The database search resulted in 14 empirical studies that fulfilled the inclusion criteria. According to our findings, there are only a few models of integrated PC in Europe whilst the geographic distribution of the origin of these interventions is imbalanced, with 6 out of 14 studies coming from the UK.

Only 6 out the 14 studies were RCTs whilst the remaining employed different designs, e.g. observational studies. However, as mentioned above, studies employing a different design for their assessment scored highly on Hawker’s tool as well. Consequently, such non-RCT studies can provide valuable insight into the strengths and weaknesses of extant studies that has to be taken into consideration if a complete description of the current state-of-the-art is targeted, as is the case of the present study.

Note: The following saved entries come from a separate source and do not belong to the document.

-- ==== Sys2Proof/Laws/Ops.lean ====
section
/-! SUPPORT. What each shared operation can do, said once: its answers as cases, for a proof to cite instead of unfolding it. -/

namespace Sys2Proof.Machine

/-! ## Guards -/

theorem rxContext_eq_some {s : State} {ctx : RxContext} :
    s.rxContext = some ctx ↔
      (ctx = .hunt ∧ s.rxState = .hunt) ∨ (ctx = .plain ∧ s.rxState.isAccum = true ∧ s.rxEsc = false) ∨
      (ctx = .escaped ∧ s.rxState.isAccum = true ∧ s.rxEsc = true) := by
  unfold State.rxContext
  cases s.rxState <;> cases s.rxEsc <;> cases ctx <;> simp [RxState.isAccum]

theorem rxTakes_iff {s : State} {ctx : RxContext} :
    s.rxTakes ctx = true ↔ s.fatal = false ∧ s.stopReq = false ∧ s.rxContext = some ctx := by
  simp [State.rxTakes, and_assoc]

theorem atDispatch_iff {s : State} :
    s.atDispatch = true ↔ s.fatal = false ∧ s.stopReq = false ∧ s.rxState = .cksum ∧ s.rxSum = 0 := by
  simp [State.atDispatch, and_assoc]

theorem txMsgBusy_iff {s : State} : s.txMsgBusy = true ↔ s.msgPending = true ∨ s.txKind = .msg := by
  simp [State.txMsgBusy]

theorem sendAccepted_iff {s : State} : s.sendAccepted = true ↔ s.fatal = false ∧ s.txMsgBusy = false := by
  simp [State.sendAccepted]

/-! ## Decoding -/

/-- A command word with CW[31:27] ≠ 0 is rejected by name (R81). -/
theorem decode_cw_reject (c : Config) {w : CommandWord} (h : commandReserved w ≠ 0#5) :
    decode c (.cw w) = .reject (.notACommand w) := by
  simp only [decode, decodeCommand]
  exact if_neg h

/-- The row of a substitute is the one `unstuff` says (R94, R128). -/
theorem decodeRxByte_escaped (c : Config) (w : Byte) :
    (unstuff c w = none ∧ decodeRxByte c .escaped w = .rxEscBad w) ∨
    (unstuff c w = some c.sync ∧ decodeRxByte c .escaped w = .rxEscSync) ∨
    (unstuff c w = some c.esc ∧ decodeRxByte c .escaped w = .rxEscEsc) := by
  unfold unstuff decodeRxByte
  by_cases h : w = c.subSync
  · simp [h]
  · by_cases h' : w = c.subEsc
    · refine .inr (.inr ?_); rw [if_neg h, if_pos h', if_neg h, if_pos h']; exact ⟨rfl, rfl⟩
    · simp [h, h']

/-! ## The deframer -/

/-- Dispatch in its context is the meaning of one of the three frame-type rows (R136). -/
theorem dispatchFrame_cases {s : State} (h : s.atDispatch = true) :
    (s.rxType = s.cfg.typeMsg ∧ dispatchFrame s = .next { s with rxState := .ackWait, ackReq := true }) ∨
    (s.rxType = s.cfg.typeAck ∧ dispatchFrame s = .next { raiseRx .rxAckSeen s.rxSeq s with rxState := .hunt }) ∨
    (s.rxType ≠ s.cfg.typeMsg ∧ s.rxType ≠ s.cfg.typeAck ∧
      dispatchFrame s = .next (frameAbort .rxDropUnknownType s.rxType s)) := by
  unfold dispatchFrame
  by_cases hm : s.rxType = s.cfg.typeMsg
  · simp [hm, execFtMsg, h]
  · by_cases ha : s.rxType = s.cfg.typeAck
    · refine .inr (.inl ⟨ha, ?_⟩)
      rw [if_neg hm, if_pos ha]
      simp [execFtAck, h, ha]
    · simp [hm, ha, execFtOther, h]

/-- Everything the rule of a field can do with a logical byte, in the states inside a frame. -/
theorem rxField_cases {b : Byte} {s t : State} (hs : s.rxState.isAccum = true) (hf : s.fatal = false) (hq : s.stopReq = false)
    (h : rxField b s = .next t) :
    (s.rxState = .ver ∧ t = { s with rxVer := b, rxState := .mod }) ∨
    (s.rxState = .mod ∧ t = { s with rxMod := b, rxState := .seq }) ∨
    (s.rxState = .seq ∧ t = { s with rxSeq := b, rxState := .type }) ∨
    (s.rxState = .type ∧ t = { s with rxType := b, rxState := .len }) ∨
    (s.rxState = .len ∧ t = { s with rxLen := b, rxIdx := 0, rxState := if b = 0 then .cksum else .body }) ∨
    (s.rxState = .body ∧ s.rxIdx.toNat < s.cfg.rxbufSize ∧ s.rxIdx + 1 = s.rxLen ∧
      t = { s with rxbuf := Memory.write s.rxbuf s.rxIdx.toNat b, rxState := .cksum }) ∨
    (s.rxState = .body ∧ s.rxIdx.toNat < s.cfg.rxbufSize ∧ s.rxIdx + 1 ≠ s.rxLen ∧
      t = { s with rxbuf := Memory.write s.rxbuf s.rxIdx.toNat b, rxIdx := s.rxIdx + 1 }) ∨
    (s.rxState = .cksum ∧ s.rxSum ≠ 0 ∧ t = frameAbort .rxDropChecksum s.rxSum s) ∨
    (s.rxState = .cksum ∧ s.rxSum = 0 ∧ s.rxType = s.cfg.typeMsg ∧ t = { s with rxState := .ackWait, ackReq := true }) ∨
    (s.rxState = .cksum ∧ s.rxSum = 0 ∧ s.rxType = s.cfg.typeAck ∧
      t = { raiseRx .rxAckSeen s.rxSeq s with rxState := .hunt }) ∨
    (s.rxState = .cksum ∧ s.rxSum = 0 ∧ s.rxType ≠ s.cfg.typeMsg ∧ s.rxType ≠ s.cfg.typeAck ∧
      t = frameAbort .rxDropUnknownType s.rxType s) := by
  unfold rxField at h
  cases hr : s.rxState <;> simp only [hr] at h hs
  case ver => simp_all
  case mod => simp_all
  case seq => simp_all
  case type => simp_all
  case len => simp_all
  case body =>
    unfold rxBodyByte at h
    split at h
    · split at h <;> simp_all
    · simp at h
  case cksum =>
    unfold rxChecksumByte at h
    split at h
    · rename_i h0
      have hd : s.atDispatch = true := atDispatch_iff.2 ⟨hf, hq, hr, h0⟩
      rcases dispatchFrame_cases hd with ⟨h1, h2⟩ | ⟨h1, h2⟩ | ⟨h1, h1', h2⟩ <;> rw [h2] at h <;> simp_all
    · simp_all
  all_goals simp [RxState.isAccum] at hs

/-- The rule of a field stops only with the fault of an index outside RXBUF, in `BODY` at an index not below `RXBUF_SIZE`. -/
theorem rxField_stops {b : Byte} {s : State} :
    (∃ t, rxField b s = .next t) ∨
    (s.rxState = .body ∧ ¬ s.rxIdx.toNat < s.cfg.rxbufSize ∧ rxField b s = .fault .rxbufIndex) := by
  unfold rxField
  cases hr : s.rxState
  case body =>
    by_cases hi : s.rxIdx.toNat < s.cfg.rxbufSize
    · exact .inl (by unfold rxBodyByte; dsimp only; rw [if_pos hi]; split <;> exact ⟨_, rfl⟩)
    · exact .inr ⟨rfl, hi, if_neg hi⟩
  case cksum =>
    unfold rxChecksumByte dispatchFrame execFtMsg execFtAck execFtOther
    dsimp only
    repeat' split
    all_goals exact .inl ⟨_, rfl⟩
  all_goals exact .inl ⟨_, rfl⟩

/-! ## The TX engine -/

/-- Everything a TX step can do, not fatal (R105). -/
theorem txStep_cases {ready : Bool} {s t : State} (hf : s.fatal = false) (h : txStep ready s = .next t) :
    (s.txKind = .none ∧ s.ackReq = true ∧ t = loadAck s) ∨
    (s.txKind = .none ∧ s.ackReq = false ∧ s.msgPending = true ∧
      ∃ payload, s.messagePayload = some payload ∧
        t = { s with
          txKind := .msg, txSeq := s.msgSeq
          txRem := wire s.cfg (frameMsg s.cfg s.msgSeq s.msgOpcode payload)
          msgPending := false }) ∨
    (s.txKind = .none ∧ s.ackReq = false ∧ s.msgPending = false ∧ t = s) ∨
    (s.txKind = .ack ∧ s.txRem = [] ∧ t = completeAck s) ∨
    (s.txKind = .msg ∧ s.txRem = [] ∧ t = completeMessage s) ∨
    (s.txKind ≠ .none ∧ ∃ b rest, s.txRem = b :: rest ∧ t = txEmit ready b rest s) := by
  unfold txStep txLoad loadMessage at h
  simp only [hf] at h
  cases hk : s.txKind <;> cases hr : s.txRem <;> cases ha : s.ackReq <;> cases hm : s.msgPending <;>
    cases hp : s.messagePayload <;> simp_all

/-! ## A whole step -/

/-- A step that runs an instruction or an agent, by whose turn it is. -/
theorem step_cons {s : State} {t : Turn} {turns : List Turn} (h : s.sched = t :: turns) :
    step s = runAction (turn t { beginStep s with sched := turns }) := by
  simp only [step, nextAction, h]

@[simp] theorem runAction_run (i : Instr) (s : State) : runAction (.run i s) = exec i s := rfl

@[simp] theorem runAction_done (o : Host.Outcome State Fault Refusal) : runAction (.done o) = o := rfl

theorem step_nil {s : State} (h : s.sched = []) : step s = .next (beginStep s) := by
  simp only [step, nextAction, h, runAction]

/-- Everything a host's turn can do. -/
theorem hostTurn_cases (s : State) :
    (s.hostq = [] ∧ hostTurn s = .done (.next s)) ∨
    (∃ w rest, s.hostq = .command w :: rest ∧ commandReserved w ≠ 0#5 ∧ hostTurn s = .done (.refused (.notACommand w))) ∨
    (∃ w rest i, s.hostq = .command w :: rest ∧ decode s.cfg (.cw w) = .instr i ∧ s.hcReady (commandCode w) = true ∧
      hostTurn s = .run i { s with hostq := rest }) ∨
    (∃ w rest i, s.hostq = .command w :: rest ∧ decode s.cfg (.cw w) = .instr i ∧ s.hcReady (commandCode w) = false ∧
      hostTurn s = .done (.next s)) ∨
    (∃ w rest, s.hostq = .txbWrite w :: rest ∧ hostTurn s = .run (decodeTxbWrite w) { s with hostq := rest }) ∨
    (∃ addr rest, s.hostq = .rxbRead addr :: rest ∧ hostTurn s = .done (.next (readRxb addr { s with hostq := rest }))) := by
  unfold hostTurn
  cases hq : s.hostq with
  | nil => simp
  | cons a rest =>
    cases a with
    | txbWrite w => simp
    | rxbRead addr => simp
    | command w =>
      by_cases hr : commandReserved w = 0#5
      · cases hd : decode s.cfg (.cw w) with
        | reject e =>
          simp only [decode, decodeCommand] at hd
          rw [if_pos hr] at hd
          split at hd <;> simp at hd
        | instr i => cases hh : s.hcReady (commandCode w) <;> simp [fetchCommand, hd, hh]
      · exact .inr (.inl ⟨w, rest, rfl, hr, by simp [fetchCommand, decode_cw_reject _ hr]⟩)

/-- Everything an RX turn can do, not fatal (R125). -/
theorem rxTurn_cases {s : State} (hf : s.fatal = false) (offered : Bool) :
    (s.rxState.isByteState = true ∧ s.stopReq = true ∧ rxTurn offered s = .done (.next (rxStop s))) ∨
    (∃ ctx w rest, s.rxTakes ctx = true ∧ offered = true ∧ s.linkq = .byte w :: rest ∧
      rxTurn offered s = .run (decodeRxByte s.cfg ctx w) { s with linkq := rest }) ∨
    (∃ rest, s.rxState.isByteState = true ∧ s.stopReq = false ∧ offered = true ∧ s.linkq = .timeout :: rest ∧
      rxTurn offered s = .done (.next (rxTimeout { s with linkq := rest }))) ∨
    (s.rxState = .ackWait ∧ s.ackReq = false ∧ rxTurn offered s = .done (.next (rxAckDone s))) ∨
    ((s.rxReady = true → offered = false ∨ s.linkq = []) ∧ (s.rxState.isByteState = true → s.stopReq = false) ∧
      (s.rxState = .ackWait → s.ackReq = true) ∧ rxTurn offered s = .done (.next s)) := by
  unfold rxTurn rxPort
  cases hc : s.rxContext with
  | none =>
    have hb : s.rxState.isByteState = false := by
      simp only [State.rxContext] at hc
      split at hc <;> [simp at hc; split at hc] <;> simp_all [RxState.isByteState]
    cases hr : s.rxState <;> cases ha : s.ackReq <;> simp_all [RxState.isByteState, RxState.isAccum, State.rxReady]
  | some ctx =>
    have hb : s.rxState.isByteState = true := by
      rcases rxContext_eq_some.1 hc with h | h | h <;> simp [RxState.isByteState, h]
    have hw : s.rxState ≠ .ackWait := by rintro h; rw [h] at hb; simp [RxState.isByteState, RxState.isAccum] at hb
    cases hq : s.stopReq <;> cases offered <;> cases hl : s.linkq with
    | nil => simp_all [State.rxReady]
    | cons a rest => cases a <;> simp_all [State.rxReady, State.rxTakes]

end Sys2Proof.Machine
end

Even though the included studies employ different outcome measures and a direct comparison is not possible, the effectiveness of the models (as assessed by the outcome measures) was confirmed in 13 out of 14 studies. In particular, as mentioned above, the positive impact typically involves better symptom control, higher quality of life, less caregiver burden, improvement in continuity and coordination of care, fewer hospital admissions, patients dying more frequently at home, and improved cost-effectiveness. Even though only 6 out of 14 studies were RCTs, and thus the results of the assessments for the remaining studies should be treated with care, the positive outcomes still add to the growing bulk of evidence corroborating the effectiveness of both usual and integrated PC on the improvement of the quality of life of patients with life-threatening disease [48].

We now shift to the development of a framework of integrated PC that could serve as a first step towards the development of a generic model for both malignant and non-malignant disease. Although the included studies suggest practices that are in concordance with existing recommendations and empirical findings, no study presents an intervention that is optimal in all aspects. Consequently, the generic framework that we propose is based on a selective combination of the strengths of the included interventions alongside a critical evaluation of their weaknesses and shortcomings. First, we present the aspects of the generic framework and subsequently we rationalize our choice and motivations.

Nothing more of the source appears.